The Web site Global Environmental Change and Our Health builds upon the content from Johns Hopkins course material and scientific papers, but the information has undergone a transformation: Geared to middle-school students and educators, it delivers scientific information in a kid-friendly, engaging and visually vibrant manner using streaming video, photographs, animations, graphs, charts and maps.
The site was developed through a partnership between the Johns Hopkins Bloomberg School of Public Health and the PBS miniseries Journey to Planet Earth, which is hosted and narrated by actor Matt Damon. The program began airing in March and continues this month.
The Web site explores for students the connection between the world's threatened ecology and the emergence of new health risks. In addition, it contains National Science Education Standards-based lesson plans, developed by PBS TeacherSource, specialists in Web-based lesson plan development for K-12. Numerous links throughout the site connect to data-rich sources that can be used for homework, papers, science projects or lesson plans. A specialized glossary for students and teachers is available, as well as a questions-and-answers section.

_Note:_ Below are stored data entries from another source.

-- ==== Sys2Proof/Machine/Ops.lean ====
section
/-! DEFINITION. The named operations the commands share: service and replies of the Link Port, appends of the Result Queue, steps, passes and stops of the sequencer, pass boundaries, claims of the Converter, and the two resets. -/

namespace Sys2Proof.Machine

/-! ## States of the sequencer -/

/-- Any state other than STOPPED (R17). -/
def AcqState.active (a : AcqState) : Bool := decide (a ≠ .stopped)

/-- The sequencer is in an active state (R17). -/
def State.active (s : State) : Bool := s.seq.state.active

/-- The states in which the pass clock counts: from the pass start to the pass end or the stop (R18, R31, R34; log 8). -/
def AcqState.inPass : AcqState → Bool
  | .running _ => true
  | .paused => true
  | .halted => true
  | .stopped => false
  | .armed => false
  | .waiting => false

/-! ## The Link Port: service and replies (R163 to R165) -/

/-- The reasons of a REFUSE (TABLE 9.5). -/
inductive Reason where
  | unknownKind | badLength | badField | busy | noProgram | gap | range | notPaused | emptyHalf | notChecked
  | swapPending
  deriving DecidableEq, Repr

/-- The code of a reason (TABLE 9.5). -/
def Reason.code : Reason → Byte
  | .unknownKind => 0x01
  | .badLength => 0x02
  | .badField => 0x03
  | .busy => 0x04
  | .noProgram => 0x05
  | .gap => 0x06
  | .range => 0x07
  | .notPaused => 0x08
  | .emptyHalf => 0x09
  | .notChecked => 0x0A
  | .swapPending => 0x0B

/-- Service may begin: no request is in service and the reply buffer is empty (R163). -/
def State.portFree (s : State) : Bool := decide (s.lp.service = .idle) && s.lp.reply.isNone

/-- The service of this frame may begin: it is the head frame of the request buffer (R163). -/
def State.canServe (s : State) (f : Frame) : Bool := s.portFree && decide (s.lp.requests.head? = some f)

/-- The head frame leaves the buffer, freeing its slot (R162, R163). -/
def takeRequest (s : State) : State := { s with lp.requests := s.lp.requests.tail }

/-- A reply is placed in the reply buffer. The transmitter starts its first byte, or waits where HOLDN is low (R165, R166). -/
def putReply (r : Frame) (s : State) : State :=
  { s with lp.reply := some { reply := r, sent := 0, clock := 0, waiting := !s.pins.holdn, cut := false } }

/-- The ACK of a request (R164). -/
def ack (kind tag : Byte) (body : List Byte) (s : State) : State := putReply { kind := ackKind kind, tag, body } s

/-- The REFUSE of a request (R164). -/
def refuse (kind tag : Byte) (reason : Reason) (s : State) : State :=
  putReply { kind := kindRefuse, tag, body := [kind, reason.code] } s

/-- The reply of a request that took time is formed: it is placed in the reply buffer, or discarded where a break has
marked the request (R164, R168). -/
def finishService (r : Frame) (s : State) : State :=
  let done := { s with lp.service := .idle, lp.abandoned := false }
  if s.lp.abandoned then done else putReply r done

/-! ## The receiver (R158 to R161) -/

/-- The receiver gives up what it holds, stops the gap timer and hunts (R158, R159). -/
def discardPartial (s : State) : State := { s with lp.rx := .hunt, lp.gap := none }

/-- The receiver takes a byte into the frame: its next state, the gap timer restarted (R159). -/
def keepByte (rx : Receiver) (s : State) : State := { s with lp.rx := rx, lp.gap := some 0 }

/-- A partial frame is discarded with LINK_ERROR (R158 to R160). -/
def linkError (s : State) : State := raise .linkError (discardPartial s)

/-- A complete frame joins the request buffer at the tail; where the buffer is full it is discarded with LINK_ERROR (R161). -/
def joinBuffer (f : Frame) (s : State) : State :=
  if s.lp.requests.length < Config.requestSlots then { s with lp.requests := s.lp.requests ++ [f] } else raise .linkError s

/-- The CHK byte ends a frame: it is judged, and joins the request buffer or is discarded with LINK_ERROR (R161). -/
def completeFrame (len kind tag : Byte) (taken : List Byte) (chk : Byte) (s : State) : State :=
  if byteSum (len :: kind :: tag :: (taken ++ [chk])) ≠ 0 then linkError s
  else joinBuffer { kind, tag, body := taken } (discardPartial s)

/-- The receiver looks at LRX: not after a break until the line is high again (R167), nor while RSTN is low (R183). -/
def State.listening (s : State) : Bool := !s.lp.inBreak && s.pins.rstn

/-- Bytes on LRX are received: not while the receiver waits for the line to rise after a low stop bit (R160). -/
def State.receiving (s : State) : Bool := s.listening && !s.lp.badStop

/-- LRX has risen after a low stop bit; a line low for 20 bit times has been found a break before (R160, R167). -/
def State.framingDue (s : State) : Bool := s.listening && s.lp.badStop && s.pins.lrx

/-- A framing error: the wait is over, and outside HUNT the partial frame is discarded with LINK_ERROR (R160). -/
def framingError (s : State) : State :=
  let risen := { s with lp.badStop := false }
  if s.lp.rx = .hunt then risen else linkError risen

/-- The gap between two bytes of a frame has exceeded 5000 microseconds (R159). -/
def State.gapExceeded (s : State) : Bool :=
  match s.lp.gap with
  | some n => decide (Config.gapLimit < n)
  | none => false

/-- A gap above 5000 microseconds ends the partial frame with LINK_ERROR, and the next byte is judged in HUNT (R159). -/
def judgeGap (s : State) : State := if s.gapExceeded then linkError s else s

/-- A byte is taken by the receiver's state (R158, TABLE 9.3). -/
def takeByte (b : Byte) (s : State) : State :=
  match s.lp.rx with
  | .hunt => if b = Config.startByte then keepByte .headerLen s else s
  | .headerLen => if Config.maxBody < b.toNat then linkError s else keepByte (.headerKind b) s
  | .headerKind len => keepByte (.headerTag len b) s
  | .headerTag len kind =>
    if len = 0 then keepByte (.check len kind b []) s else keepByte (.body len kind b []) s
  | .body len kind tag taken =>
    if taken.length + 1 = len.toNat then keepByte (.check len kind tag (taken ++ [b])) s
    else keepByte (.body len kind tag (taken ++ [b])) s
  | .check len kind tag taken => completeFrame len kind tag taken b s

/-- A byte received: the gap before it is judged (R159), then the receiver takes it (R158). -/
def receiveByte (b : Byte) (s : State) : State := if s.receiving then takeByte b (judgeGap s) else s

/-- A whole frame with this body can arrive now: the line is received, the receiver hunts, the body fits (R157, R158). -/
def State.canArrive (s : State) (body : List Byte) : Bool :=
  s.receiving && decide (s.lp.rx = .hunt) && decide (body.length ≤ Config.maxBody)

/-- Service begins: the frame leaves the buffer, its LEN is judged (R178), and its owner acts and forms the reply (R163). -/
def beginService (kind tag : Byte) (lengthOk : Bool) (owner : State → State) (s : State) : State :=
  if lengthOk then owner (takeRequest s) else refuse kind tag .badLength (takeRequest s)

/-- A request command (log 2): the service of its frame where that may begin (R163). Otherwise the frame arrives whole,
the gap before it being judged (R159), and joins the buffer (R161); it is served at once where the port is free and
nothing waits before it. -/
def serve (kind tag : Byte) (body : List Byte) (lengthOk : Bool) (owner : State → State) (s : State) : State :=
  if s.canServe { kind, tag, body } then beginService kind tag lengthOk owner s
  else if (judgeGap s).canArrive body then
    let joined := joinBuffer { kind, tag, body } (judgeGap s)
    if joined.canServe { kind, tag, body } then beginService kind tag lengthOk owner joined else joined
  else s

/-- RDY: the part can accept another frame; negated while RSTN is low (R162, R183). -/
def rdy (s : State) : Bool := s.pins.rstn && decide (s.lp.requests.length < Config.requestSlots)

/-! ## The Result Queue (Section 8) -/

/-- The count of records (R138). -/
def State.count (s : State) : Nat := s.rq.records.length

/-- The head record gives way: the loss mark and QUEUE_LOSS are set (R146). -/
def dropOldest (s : State) : State :=
  raise .queueLoss { s with rq.records := s.rq.records.tail, rq.lossMark := true }

/-- A record joins the tail; under DISCARD a full queue first gives up its head (R141, R142, R146). -/
def pushRecord (r : Record) (s : State) : State :=
  let room := if s.rq.policy = .discard ∧ Config.queueCapacity ≤ s.count then dropOldest s else s
  { room with rq.records := room.rq.records ++ [r] }

/-- The level test of an append, given the count before it (R149). -/
def levelTest (before : Nat) (s : State) : State :=
  if before < s.rq.level ∧ s.rq.level ≤ s.count then raise .queueLevel s else s

/-- Check Unit A absorbs a reported value (R132). -/
def absorbA (value : Word16) (s : State) : State := { s with ck.a := s.ck.a.absorb value }

/-- A sample record is appended: Unit A absorbs its value, the level test is made, the sequencer counts it (R141). -/
def appendSample (r : SampleRecord) (s : State) : State :=
  let tested := levelTest s.count (absorbA r.value (pushRecord (.sample r) s))
  { tested with seq.sampleCount := tested.seq.sampleCount + 1 }

/-- The pass marker of the pass in progress (R41, R133). -/
def markerOf (status : MarkerStatus) (s : State) : PassMarker :=
  { passNumber := s.seq.passNumber, status, sampleCount := s.seq.sampleCount, missedTicks := s.seq.missedTicks,
    residue := s.ck.a.final, loss := false }

/-- A pass marker is offered and appended under either policy (R41, R142, R146). -/
def appendMarker (status : MarkerStatus) (s : State) : State :=
  levelTest s.count (pushRecord (.marker (markerOf status s)) s)

/-! ## Pass boundaries (R42, TABLE 2.5) -/

/-- Every staged profile record becomes the active record of its profile (R82). -/
def Formatter.install (fm : Formatter) : Formatter :=
  { fm with active := Vector.ofFn fun i => (fm.staged.get i).getD (fm.active.get i),
            staged := Vector.replicate 16 none }

/-- A flip: the standby half becomes live; the states and contents of the halves stay (R118). -/
def Page.flip (pg : Page) : Page := { pg with live := pg.live.other, pending := false, lastResidue := 0 }

/-- Every page with swap pending flips (R120). -/
def TranslationMap.flipPending (tm : TranslationMap) : TranslationMap :=
  { tm with pages := Vector.ofFn fun i => if (tm.pages.get i).pending then (tm.pages.get i).flip else tm.pages.get i }

/-- A pass boundary reaches the Formatter and the Translation Map (R33, R42). -/
def boundary (s : State) : State := { s with fm := s.fm.install, tm := s.tm.flipPending }

/-! ## The Converter (Section 4) -/

/-- A claim: the multiplexer is set and the first conversion samples its input and starts (R66, R70). -/
def claimConverter (claimant : Claimant) (channel : Fin 16) (range : Range) (asked : Averaging) (s : State) : State :=
  { s with cv := { mux := channel,
                   claim := some { claimant, channel, range, asked, done := 0, sum := 0, overrange := false,
                                   input := s.pins.ain.get channel, left := Config.conversionMicros } } }

/-- The claim of a claimant, if it holds the Converter, ends without a completion (R73). -/
def abandonClaim (claimant : Claimant) (s : State) : State :=
  match s.cv.claim with
  | some c => if c.claimant = claimant then { s with cv.claim := none } else s
  | none => s

/-! ## Entry to STOPPED (R42) and stops (R40) -/

/-- The line watcher, the comparator and the level monitor go idle, a monitor conversion being abandoned (R48, R50, R58). -/
def stopTriggers (s : State) : State :=
  let idle := abandonClaim .monitor s
  { idle with tu := { idle.tu with lineWatching := false, lineDue := false, cmpWatching := false, cmpDue := false,
                                   monitor := .idle, monitorTimer := none } }

/-- Steps 1 and 2 of R42: STOPPED, every timer and the pause mark abandoned, the end cause set. -/
def haltSequencer (cause : EndCause) (s : State) : State :=
  { s with seq := { s.seq with state := .stopped, pacer := none, stepTimer := .idle, settle := none,
                               pauseMark := false, endCause := cause } }

/-- The rest pattern is written to the output latch (R61). -/
def writeRest (s : State) : State := { s with dl.latch := s.dl.rest }

/-- Entry to STOPPED from a run (R42): RUN_END is set except at a RESET stop, the event is delivered, the rest pattern
is written, the triggers stop. -/
def enterStopped (cause : EndCause) (s : State) : State :=
  let halted := haltSequencer cause s
  let flagged := if cause = .reset then halted else raise .runEnd halted
  stopTriggers (writeRest (boundary flagged))

/-- Step 1 of R40: the settle and the step's conversion are abandoned. -/
def abandonStep (s : State) : State := abandonClaim .step { s with seq.settle := none }

/-- Step 2 of R40: a held record is discarded. -/
def discardHeld (s : State) : State := { s with rq.held := none }

/-- A stop in RUNNING, PAUSED, HALTED or WAITING (R40). -/
def runStop (cause : EndCause) (s : State) : State :=
  let cleared := discardHeld (abandonStep s)
  let closed :=
    if s.seq.state ≠ .waiting ∧ 1 ≤ s.seq.sampleCount then appendMarker .aborted cleared else cleared
  enterStopped cause closed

The Web site features five thematic areas--Taking Our Temperature (global climate and environmental change), Hole in the 'Zone (stratospheric ozone depletion), Unbalancing Act (biodiversity loss and land use change), What's Left to Eat (food and water scarcity) and Our Small World (globalization and transboundary pollution). The first three themes are online now; the final two will be available in the summer.
"The idea for the site grew from enthusiastic feedback following some of my public lectures on global environmental health," said Jonathan Patz, assistant professor at the School of Public Health. The comment he often heard, he said, was "'Kids should really learn about how environmental change in different parts of the world can affect their own health.'"
Patz followed through on the advice and launched this initiative with a start-up grant from the Gottesman Fund, followed by additional private and federal grant support. "The site is very exciting for students because it deals with serious and very current topics," Patz said. "But it also shows middle-school students how to have fun with the visual elements and discover what potential solutions exist for alleviating the effects of global climate and ecological change."
Serving as science adviser and project leader for the Web site team, Patz brought on board noted science educators Steve Tomecek, aka "The Dirtmeister," and Marjorie Share. Tomecek has served as consultant for 3-2-1 Classroom Contact and the Newton's Apple television shows, written over two dozen science books for children and teachers and starred in the Emmy award-winning television series Dr. Dad's Phantastic Physical Phenomena. Share is former director of education at the Smithsonian Institution Traveling Exhibition Services and past education adviser to the founding director of the U.S. Holocaust Memorial Museum. She is best known for an interdisciplinary approach integrating traditional and new technologies.
The Web site has been funded by the Gottesman Fund, New York Community Trust, Overbrook Foundation, Johns Hopkins Bloomberg School of Public Health, Consortium for Conservation Medicine, Wildlife Trust, U.S. Environmental Protection Agency and MetLife.